Love nest~盲愛~



たまには皆でバーベキューしようという事になり、庭先のハーブガーデンの横でバーベキューが始まった。

私と父親、彼と彼の両親で会う度によくバーベキューをした。

その懐かしい記憶は今も鮮明に覚えている。


使用人さん達も一緒に庭先で初めてのホームパーティー。

今井さんが、『えな様がいらしてから、毎日が記念日です』だなんて嬉しい事を言ってくれるから、ついついお酒が進んでしまう。


「えな、飲み過ぎだぞっ」

「だぃりょ~ぶぅ~~っ」

「ったく、もう飲むな」

「ふぁ~~いっ」

「可愛いすぎるだろ」

「坊ちゃま、後は片付けておきますので、えな様をお部屋に」

「ん、すまない。
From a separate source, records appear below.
@[simp] theorem takeStop_mems (cause : Nat) (loc : Bool) (port : Nat) (x : Nat) (s : State) :
    Vector.map CoreState.mem (State.takeStop cause loc port x s).cores = Vector.map CoreState.mem s.cores
    ∧ (State.takeStop cause loc port x s).hbm.mem = s.hbm.mem
    ∧ (State.takeStop cause loc port x s).boot.sram = s.boot.sram
    ∧ (State.takeStop cause loc port x s).ckpt.restoreBuf = s.ckpt.restoreBuf := by
  unfold State.takeStop
  (repeat' split) <;> simp

@[simp] theorem raiseSoak_mems (cause : Nat) (tag : Nat) (held : Bool) (s : State) :
    Vector.map CoreState.mem (State.raiseSoak cause tag held s).cores = Vector.map CoreState.mem s.cores
    ∧ (State.raiseSoak cause tag held s).hbm.mem = s.hbm.mem
    ∧ (State.raiseSoak cause tag held s).boot.sram = s.boot.sram
    ∧ (State.raiseSoak cause tag held s).ckpt.restoreBuf = s.ckpt.restoreBuf := by
  simp [State.raiseSoak]

@[simp] theorem clearCause_mems (cause : Nat) (tag : Nat) (s : State) :
    Vector.map CoreState.mem (State.clearCause cause tag s).cores = Vector.map CoreState.mem s.cores
    ∧ (State.clearCause cause tag s).hbm.mem = s.hbm.mem
    ∧ (State.clearCause cause tag s).boot.sram = s.boot.sram
    ∧ (State.clearCause cause tag s).ckpt.restoreBuf = s.ckpt.restoreBuf := by
  simp [State.clearCause]

@[simp] theorem releaseCkpt_mems (s : State) :
    Vector.map CoreState.mem (State.releaseCkpt s).cores = Vector.map CoreState.mem s.cores ∧ (State.releaseCkpt s).hbm.mem = s.hbm.mem
      ∧ (State.releaseCkpt s).boot.sram = s.boot.sram ∧ (State.releaseCkpt s).ckpt.restoreBuf = s.ckpt.restoreBuf := by
  simp [State.releaseCkpt]

@[simp] theorem reraise_mems (s : State) :
    Vector.map CoreState.mem (State.reraise s).cores = Vector.map CoreState.mem s.cores ∧ (State.reraise s).hbm.mem = s.hbm.mem
      ∧ (State.reraise s).boot.sram = s.boot.sram ∧ (State.reraise s).ckpt.restoreBuf = s.ckpt.restoreBuf := by
  unfold State.reraise
  (repeat' split) <;> simp

@[simp] theorem beginHold_mems (r : BarrierRec) (cause : Nat) (s : State) :
    Vector.map CoreState.mem (State.beginHold r cause s).cores = Vector.map CoreState.mem s.cores
    ∧ (State.beginHold r cause s).hbm.mem = s.hbm.mem
    ∧ (State.beginHold r cause s).boot.sram = s.boot.sram
    ∧ (State.beginHold r cause s).ckpt.restoreBuf = s.ckpt.restoreBuf := by
  unfold State.beginHold
  dsimp only
  (repeat' split) <;> simp_all

@[simp] theorem passBarrierWords_mems (s : State) :
    Vector.map CoreState.mem (s.passBarrierWords).cores = Vector.map CoreState.mem s.cores ∧ (s.passBarrierWords).hbm.mem = s.hbm.mem
      ∧ (s.passBarrierWords).boot.sram = s.boot.sram ∧ (s.passBarrierWords).ckpt.restoreBuf = s.ckpt.restoreBuf := by
  unfold State.passBarrierWords
  dsimp only
  refine ⟨?_, rfl, rfl, rfl⟩
  apply Vector.ext; intro j hj
  simp only [Vector.getElem_map, Vector.getElem_mapIdx, dif_pos hj]

@[simp] theorem takeToken_mems (p : Fin 16) (grid : Nat) (s : State) :
    Vector.map CoreState.mem (State.takeToken p grid s).cores = Vector.map CoreState.mem s.cores
    ∧ (State.takeToken p grid s).hbm.mem = s.hbm.mem
    ∧ (State.takeToken p grid s).boot.sram = s.boot.sram
    ∧ (State.takeToken p grid s).ckpt.restoreBuf = s.ckpt.restoreBuf := by
  simp [State.takeToken]

@[simp] theorem haltStanding_mems (s : State) :
    Vector.map CoreState.mem (State.haltStanding s).cores = Vector.map CoreState.mem s.cores
      ∧ (State.haltStanding s).hbm.mem = s.hbm.mem ∧ (State.haltStanding s).boot.sram = s.boot.sram
      ∧ (State.haltStanding s).ckpt.restoreBuf = s.ckpt.restoreBuf := by
  simp [State.haltStanding]

@[simp] theorem watchRestart_mems (s : State) :
    Vector.map CoreState.mem (State.watchRestart s).cores = Vector.map CoreState.mem s.cores
      ∧ (State.watchRestart s).hbm.mem = s.hbm.mem ∧ (State.watchRestart s).boot.sram = s.boot.sram
      ∧ (State.watchRestart s).ckpt.restoreBuf = s.ckpt.restoreBuf := by
  simp [State.watchRestart]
後は頼んだ」


好みの甘めのワインをグラス4杯も飲んだえな。

すっかり酔ってしまって、哲平に抱きついている。


哲平はえなを抱き上げ、寝室へと運ぶ。

ベッドに寝かせ、猫のように哲平の手にすり寄って来るえなに優しい眼差しを向ける。

布団をそっと掛け、照明を落とし、その場を後にした。



深夜3時過ぎ。

喉が渇いて目が覚めたえな。

サイドテーブルに水が用意されていて、それを口にする。

辺りを見回し、ここが自分の部屋だと気付き、溜息が零れた。

入籍して半月が経ったというのに、彼に呼ばれるか、私から彼の部屋に行かない限りこうして別々に寝ることが殆ど。

彼は仕事が忙しくしっかりと疲れを取りたいのかもしれない。

だけど、夫婦であれば、同じベッドで寝たっていいと思うのに。